[Source records — start]

-- ==== Sys2Proof/Laws/Table.lean ====
section
/-!
SUPPORT. The laws of sparse tables: what a read gives after a write, and that a write keeps the canonical form.
-/

namespace Sys2Proof

variable {α : Type}

@[simp] theorem Tab.get_nil (d : α) (k : Nat) : Tab.get d [] k = d := rfl

/-- A read passes over entries without its key. -/
theorem Tab.get_append_left (d : α) (t u : Tab α) (k : Nat) (h : ∀ x ∈ t, x.1 ≠ k) : Tab.get d (t ++ u) k = Tab.get d u k := by
  induction t with
  | nil => rfl
  | cons x t ih =>
    have hx : x.1 ≠ k := h x (by simp)
    simp [Tab.get, hx]
    exact ih (fun y hy => h y (by simp [hy]))

/-- A read finds nothing behind the entries with its key. -/
theorem Tab.get_append_right (d : α) (t u : Tab α) (k : Nat) (h : ∀ x ∈ u, x.1 ≠ k) : Tab.get d (t ++ u) k = Tab.get d t k := by
  induction t with
  | nil =>
    have := Tab.get_append_left d u [] k h
    simpa using this
  | cons x t ih => by_cases hx : x.1 = k <;> simp [Tab.get, hx, ih]

/-- A filter that keeps every entry of a key does not change its read. -/
theorem Tab.get_filter (d : α) (t : Tab α) (p : Nat × α → Bool) (k : Nat) (h : ∀ x ∈ t, x.1 = k → p x = true) :
    Tab.get d (t.filter p) k = Tab.get d t k := by
  induction t with
  | nil => rfl
  | cons x t ih =>
    have ih := ih (fun y hy => h y (by simp [hy]))
    by_cases hx : x.1 = k
    · have hp := h x (by simp) hx
      simp [Tab.get, hp, hx]
    · by_cases hp : p x <;> simp [Tab.get, hp, hx, ih]

variable [DecidableEq α]

/-- The entries of a run lie in its keys. -/
theorem Tab.run_keys (d : α) (k : Nat) (vs : List α) : ∀ x ∈ Tab.run d k vs, k ≤ x.1 ∧ x.1 < k + vs.length := by
  induction vs generalizing k with
  | nil => simp [Tab.run]
  | cons v vs ih =>
    intro x hx
    simp only [Tab.run, List.mem_append] at hx
    rcases hx with hx | hx
    · by_cases hv : v = d <;> simp [hv] at hx
      subst hx; simp
    · have := ih (k + 1) x hx
      simp; omega

/-- A read inside a run. -/
theorem Tab.get_run (d : α) (k : Nat) (vs : List α) (j : Nat) (h : j < vs.length) :
    Tab.get d (Tab.run d k vs) (k + j) = vs[j] := by
  induction vs generalizing k j with
  | nil => simp at h
  | cons v vs ih =>
    cases j with
    | zero =>
      have hr : Tab.get d (Tab.run d (k + 1) vs) k = d := by
        have := Tab.get_append_left d (Tab.run d (k + 1) vs) [] k
          (fun x hx => by have := Tab.run_keys d (k + 1) vs x hx; omega)
        simpa using this
      by_cases hv : v = d <;> simp [Tab.run, Tab.get, hv, hr]
    | succ j =>
      have hj : j < vs.length := by simpa using h
      have := ih (k + 1) j hj
      have e : k + (j + 1) = k + 1 + j := by omega
      by_cases hv : v = d
      · simp [Tab.run, hv, e, this]
      · have hk : ¬ k = k + 1 + j := by omega
        simp [Tab.run, Tab.get, hv, e, hk, this]

/-- A read after a write of its own key. -/
@[simp] theorem Tab.get_set (d : α) (t : Tab α) (k : Nat) (v : α) : Tab.get d (Tab.set d t k v) k = v := by
  unfold Tab.set
  rw [List.append_assoc, Tab.get_append_left _ _ _ _ (by simp; omega)]
  rw [Tab.get_append_right _ _ _ _ (by simp; intro a _ _ h; omega)]
  by_cases hv : v = d <;> simp [Tab.get, hv]

/-- A read after a write of another key. -/
theorem Tab.get_set_ne (d : α) (t : Tab α) (k j : Nat) (v : α) (h : j ≠ k) :
    Tab.get d (Tab.set d t k v) j = Tab.get d t j := by
  unfold Tab.set
  have hm : ∀ x ∈ (if v = d then ([] : Tab α) else [(k, v)]), x.1 ≠ j := by
    intro x hx; by_cases hv : v = d <;> simp [hv] at hx; subst hx; exact fun e => h e.symm
  rcases Nat.lt_or_gt_of_ne h with hl | hg
  · rw [Tab.get_append_right _ _ _ _ (by simp; omega), Tab.get_append_right _ _ _ _ hm]
    exact Tab.get_filter d t _ j (by intro x _ e; simp [e, hl])
  · rw [List.append_assoc, Tab.get_append_left _ _ _ _ (by simp; omega), Tab.get_append_left _ _ _ _ hm]
    exact Tab.get_filter d t _ j (by intro x _ e; simp [e]; omega)

/-- Writing the same key twice. -/
theorem Tab.set_set (d : α) (t : Tab α) (k : Nat) (v w : α) : Tab.set d (Tab.set d t k v) k w = Tab.set d t k w := by
  unfold Tab.set
  have h1 : ∀ l : Tab α, (l.filter (fun x => decide (x.1 < k))).filter (fun x => decide (k < x.1)) = [] := by
    intro l; simp [List.filter_filter]; intro x y _ h; omega
  have h2 : ∀ l : Tab α, (l.filter (fun x => decide (k < x.1))).filter (fun x => decide (x.1 < k)) = [] := by
    intro l; simp [List.filter_filter]; intro x y _ h; omega
  by_cases hv : v = d <;> simp [hv, List.filter_append, h1, h2, List.filter_filter]

/-- A read inside a range that was written. -/
theorem Tab.get_setRange_in (d : α) (t : Tab α) (k : Nat) (vs : List α) (j : Nat) (h : j < vs.length) :
    Tab.get d (Tab.setRange d t k vs) (k + j) = vs[j] := by
  unfold Tab.setRange
  rw [List.append_assoc, Tab.get_append_left _ _ _ _ (by simp; omega), Tab.get_append_right _ _ _ _ (by simp; omega)]
  exact Tab.get_run d k vs j h

/-- A read outside a range that was written. -/
theorem Tab.get_setRange_out (d : α) (t : Tab α) (k : Nat) (vs : List α) (j : Nat) (h : j < k ∨ k + vs.length ≤ j) :
    Tab.get d (Tab.setRange d t k vs) j = Tab.get d t j := by
  unfold Tab.setRange
  have hm : ∀ x ∈ Tab.run d k vs, x.1 ≠ j := by
    intro x hx; have := Tab.run_keys d k vs x hx; omega
  rcases h with hl | hg
  · rw [Tab.get_append_right _ _ _ _ (by simp; omega), Tab.get_append_right _ _ _ _ hm]
    exact Tab.get_filter d t _ j (by intro x _ e; simp [e, hl])
  · rw [List.append_assoc, Tab.get_append_left _ _ _ _ (by simp; omega), Tab.get_append_left _ _ _ _ hm]
    exact Tab.get_filter d t _ j (by intro x _ e; simp [e]; omega)

/-! ## The canonical form -/

/-- The canonical form as a statement about the whole list. -/
theorem Tab.wf_iff (d : α) (t : Tab α) :
    Tab.wf d t = true ↔ t.Pairwise (fun x y => x.1 < y.1) ∧ ∀ x ∈ t, x.2 ≠ d := by
  induction t with
  | nil => simp [Tab.wf]
  | cons x t ih =>
    cases t with
    | nil => simp [Tab.wf]
    | cons y t =>
      simp only [Tab.wf, Bool.and_eq_true, decide_eq_true_eq, ih, List.pairwise_cons, List.mem_cons]
      constructor
      · rintro ⟨⟨hl, hd⟩, ⟨hp, hq⟩, hr⟩
        refine ⟨⟨?_, hp, hq⟩, ?_⟩
        · rintro z (rfl | hz)
          · exact hl
          · exact Nat.lt_trans hl (hp z hz)
        · rintro z (rfl | hz)
          · exact hd
          · exact hr z hz
      · rintro ⟨⟨hl, hp, hq⟩, hr⟩
        exact ⟨⟨hl y (by simp), hr x (by simp)⟩, ⟨hp, hq⟩, fun z hz => hr z (by simp [hz])⟩

/-- A run is in canonical form. -/
theorem Tab.run_wf (d : α) (k : Nat) (vs : List α) : Tab.wf d (Tab.run d k vs) = true := by
  rw [Tab.wf_iff]
  induction vs generalizing k with
  | nil => simp [Tab.run]
  | cons v vs ih =>
    have hi := ih (k + 1)
    by_cases hv : v = d
    · simpa [Tab.run, hv] using hi
    · have hk := Tab.run_keys d (k + 1) vs
      simp only [Tab.run, hv, if_false, List.singleton_append, List.pairwise_cons, List.mem_cons]
      refine ⟨⟨fun x hx => by have := hk x hx; omega, hi.1⟩, ?_⟩
      rintro x (rfl | hx)
      · exact hv
      · exact hi.2 x hx

/-- Dropping entries keeps the canonical form. -/
theorem Tab.filter_wf (d : α) (t : Tab α) (p : Nat × α → Bool) (h : Tab.wf d t = true) : Tab.wf d (t.filter p) = true := by
  rw [Tab.wf_iff] at h ⊢
  exact ⟨h.1.filter _, fun x hx => h.2 x (List.mem_filter.1 hx).1⟩

/-- Writing a range keeps the canonical form. -/
theorem Tab.setRange_wf (d : α) (t : Tab α) (k : Nat) (vs : List α) (h : Tab.wf d t = true) :
    Tab.wf d (Tab.setRange d t k vs) = true := by
  have hr := (Tab.wf_iff d _).1 (Tab.run_wf d k vs)
  have hk := Tab.run_keys d k vs
  rw [Tab.wf_iff] at h ⊢
  unfold Tab.setRange
  refine ⟨?_, ?_⟩
  · rw [List.append_assoc, List.pairwise_append, List.pairwise_append]
    refine ⟨h.1.filter _, ⟨hr.1, h.1.filter _, ?_⟩, ?_⟩
    · intro x hx y hy
      have := hk x hx
      simp at hy; omega
    · intro x hx y hy
      simp at hx
      rcases List.mem_append.1 hy with hy | hy
      · have := hk y hy; omega
      · simp at hy; omega
  · intro x hx
    simp only [List.mem_append] at hx
    rcases hx with (hx | hx) | hx
    · exact h.2 x (List.mem_filter.1 hx).1
    · exact hr.2 x hx
    · exact h.2 x (List.mem_filter.1 hx).1

/-- A write is the write of a range of one value. -/
theorem Tab.set_eq_setRange (d : α) (t : Tab α) (k : Nat) (v : α) : Tab.set d t k v = Tab.setRange d t k [v] := by
  simp [Tab.set, Tab.setRange, Tab.run]

/-- Writing one key keeps the canonical form. -/
theorem Tab.set_wf (d : α) (t : Tab α) (k : Nat) (v : α) (h : Tab.wf d t = true) : Tab.wf d (Tab.set d t k v) = true := by
  rw [Tab.set_eq_setRange]; exact Tab.setRange_wf d t k [v] h

end Sys2Proof
end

[Source records — finish]

What is needed -> Among the entries above, the lines between the ones containing "another key. -/" and "have hm : ∀ x ∈ (if", inclusive, are to be transcribed exactly. No other line is to be given.

Answer space ->
/-- A read after a write of another key. -/
theorem Tab.get_set_ne (d : α) (t : Tab α) (k j : Nat) (v : α) (h : j ≠ k) :
    Tab.get d (Tab.set d t k v) j = Tab.get d t j := by
  unfold Tab.set
  have hm : ∀ x ∈ (if v = d then ([] : Tab α) else [(k, v)]), x.1 ≠ j := by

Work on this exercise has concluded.